Footsteps left the room.

Doctor Wyatt pushed Emily out of the way and reinserted the tube in the patient’s throat, simply saying, “I hope you got what you needed.”

Emily nodded mutely. She’d gotten the answer. O’Neil.

For a split second she’d thought he’d meant Bailey, that the boy she had called her best friend as a child had matured into a monster. She’d just as quickly dismissed the thought.

There was no way the man lurking outside this room, the man she liked and trusted, the man she’d slept with, the man she was in love with, was holding her sister hostage.

Who then? Not Freddy. He was dead.

While the doctor ministered to Donald Wright, Emily paced nervously back and forth across the length of the room.

Then she remembered Bailey’s shrewish grandmother at the funeral hurling invectives at Freddy’s coffin, …
kept my baby boy from me all these years

Freddy O’Neil’s brother. Bailey’s uncle. That’s who had Laurie.

She forced herself to take some deep breaths.
Calm, cool and collected. Calm, cool and collected.

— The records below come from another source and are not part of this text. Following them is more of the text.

-- ==== Sys2Proof/Syntax.lean ====
section
/-! DEFINITION. The instruction set: one constructor per row of spec/opcode_table.json. The first 244 are the 32-bit
words of spec/07, with the fields of the word as operands; the last 71 are the steps of engines, of the Launch
Controller, of Epvimond and of the outside (spec/95), with what identifies the step as operands. -/

namespace Sys2Proof

/-- A part of a core whose contents have a check of their own, or a path that a request takes (R384): the event that
names one says that its next use fails; `pallet` is an internal error contained to the pallet. -/
inductive HwUnit where
  | pallet
  /-- B buffer bbX: SLBCHK -/
  | buffer (x : Fin 2)
  /-- a microcode entry of course c's mason: MCFAIL -/
  | microcode (c : Fin 8)
  /-- the storage of a list: TKCHK -/
  | list (n : Fin 4)
  /-- the term buffer of course c: TERMCHK -/
  | terms (c : Fin 8)
  /-- a transfer over Siroc: SIROCERR -/
  | siroc
  /-- a request to port window n, which completes with Unsupported Request or Completer Abort: PORTERR -/
  | port (n : Fin 4)
  /-- a sector on its way out through port n, whose check then fails at the port (R323) -/
  | outgoing (n : Fin 4)
deriving DecidableEq, Repr

/-- A firmware image or the signed configuration as boot reads it (R439): the fields of its header, its body and its
signature over the header. The widths of KIND and LEN are not given; `kind` is 0 Epvimond's firmware, 1 the signed
configuration, 2 the microcode table, 3 the pager firmware, 4 the system firmware (log 79). -/
structure FwImage where
  magic : BitVec 32
  kind : Nat
  svn : BitVec 32
  len : Nat
  digest : List (BitVec 8)
  body : List (BitVec 8)
  signature : List (BitVec 8)
deriving DecidableEq, Repr

/-- Where hardware fails: a unit of a core. -/
structure HwPlace where
  core : Nat
  unit : HwUnit
deriving DecidableEq, Repr

/-- What the signed configuration says (R438). -/
structure SignedConfig where
  /-- port roles (R15): bit n is 1 for a host role of port n -/
  roles : BitVec 2
  /-- log2 of the BAR2 size over 1 GiB, 0 to 9 (R14) -/
  bar2 : Fin 10
  /-- the code-signing public key (R158) -/
  signKey : List (BitVec 8)
  /-- the system vector (R387) -/
  vector : BitVec 64
  /-- whether the fused minima rise to the accepted versions (R439) -/
  raiseMin : Bool
deriving DecidableEq, Repr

Why would he want her to know his identity? Didn’t he think she’d tell the FBI? How could a man who’d eluded capture all these years benefit from a manhunt? It didn’t make any sense. Unless…

Unless…maybe it was one last power trip. He was taunting her, telling her who he was. What good was the knowledge if she couldn’t use it to save Laurie? Maybe he was using the opportunity to take a swipe at the FBI too. Maybe he wanted them to know who he was, because he already had an escape plan in place.

Regardless, her sister’s life hung in the balance.

Emily ran back out into the hall to find Bailey. He’d been right. They had to tell the FBI what was going on, especially now that she knew who had Laurie.

But he wasn’t there. So much for her grand plan.

“Ms. Wright?”

She turned in the direction of the man calling her name.

Williams smiled at her. “Deputy O’Neil had an emergency. He apologized, and asked me to look after you.”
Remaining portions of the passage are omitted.